- Required work -
What lines below include the string "pulse"? Pick them out and copy them.

(Saved entries)
++++++++

/-- While a command is in progress no other begins, and the record stays at the port until its `STATUS`, which is given once
and ends it; only reset ends it otherwise (`43_dispatcher.md` section 3, `20_memory.md` section 4). -/
def Obligations.CommandsRunOneAtATime : Prop :=
  ∀ (s t : State) (p : CPos), s.cPos = some p → (∀ rest, s.schedule ≠ .reset :: rest) → step s = .next t →
    (t.cPos ≠ none ∧ t.commands = s.commands ∧ ∀ st, t.trace ≠ .status st :: s.trace) ∨
    (t.cPos = none ∧ t.commands = s.commands.tail ∧ ∃ st, t.trace = .status st :: s.trace)

/-- No micro-operation of `F` falls inside a command: while one is in progress, a choice of `F` moves the command and
waits (`20_memory.md` R65). -/
def Obligations.CommandHoldsOffF : Prop :=
  ∀ (s : State) (p : CPos) (c : Choice) (rest : List Choice), s.cPos = some p → s.schedule = c :: rest →
    c = .step ∨ c = .stepMove →
    ∃ t, step s = .next t ∧ t.fPos = s.fPos ∧ t.fc = s.fc ∧ t.schedule = s.schedule

/-! ## TICK -/

/-- `TICK` (`41_refresh.md` R141, R143): the old line off, `ROW` advanced modulo 7, the 15 bytes of that row of buffer `DISP`
read and serialised bit by bit, most significant first, with one clock pulse each, the new line on, and `FC` set exactly
when `ROW` wrapped from 6 to 0; nothing else changes. -/
def Obligations.TickEffect : Prop :=
  ∀ (s : State) (rest : List Choice), s.schedule = .tick :: rest → s.cPos = none →
    ∃ (rowsel' : Vector Bool 7) (bits : List Bool), step s = .next { s with
          row := nextRow s.row, rowsel := rowsel', serial := bits.foldl sendBit s.serial
          fc := decide (s.row = 6) || s.fc, schedule := rest
          trace := .showRow (nextRow s.row) s.disp (rowBytes s.fb s.disp (nextRow s.row)) :: s.trace } ∧
      (nextRow s.row).val = (s.row.val + 1) % 7 ∧ (nextRow s.row = 0 ↔ s.row = 6) ∧
      (∀ r : RowIx, rowsel'[r.val] =
        if r = nextRow s.row then true else if r = s.row then false else s.rowsel[r.val]) ∧
      bits.length = 120 ∧ ∀ (k : ByteIx) (n : Fin 8),
        bits[8 * k.val + n.val]? = some ((fbRead s.fb s.disp (nextRow s.row) k).getLsbD (7 - n.val))

/-- The bit for column `x` is the `(x+1)`-th of the 120 sent, each with one clock pulse, on which the chain moves one place
and takes the bit in at `SR[0]`; after the last, `SR[119 - x]` is pixel `x` and `SCLK` is 0 (`41_refresh.md` R142 and
`10_state.md` R31, the spec's decisions D19 and D20). -/
def Obligations.SerialisationOrder : Prop :=
  ∀ (l : Serial) (m : Memory) (b : BufIx) (r : RowIx),
    (∃ bits : List Bool, bits.length = 120 ∧ (∀ x : ColIx, bits[x.val]? = some (pixel m b x r)) ∧
      sendRow l (rowBytes m b r) = bits.foldl sendBit l) ∧
    (∀ x : ColIx, (sendRow l (rowBytes m b r)).sr.getLsbD (119 - x.val) = pixel m b x r) ∧
    (sendRow l (rowBytes m b r)).sclk = false ∧
    ∀ (l' : Serial) (p : Bool), (sendBit l' p).sdata = p ∧ (sendBit l' p).sr.getLsbD 0 = p ∧
      ∀ i, i < 119 → (sendBit l' p).sr.getLsbD (i + 1) = l'.sr.getLsbD i

/-- After a `TICK` an LED is lit exactly when it is in the new row and its pixel of the displayed buffer is set
(`10_state.md` R31, `41_refresh.md` R145). -/
def Obligations.LedsShowTheRowRead : Prop :=
  ∀ (s : State) (rest : List Choice), s.DisplayOk → s.schedule = .tick :: rest → s.cPos = none →
    ∃ t, step s = .next t ∧
      ∀ (x : ColIx) (r : RowIx), ledLit t x r = (decide (r = nextRow s.row) && pixel s.fb s.disp x (nextRow s.row))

++++++++

- Answer section -
read and serialised bit by bit, most significant first, with one clock pulse each, the new line on, and `FC` set exactly
/-- The bit for column `x` is the `(x+1)`-th of the 120 sent, each with one clock pulse, on which the chain moves one place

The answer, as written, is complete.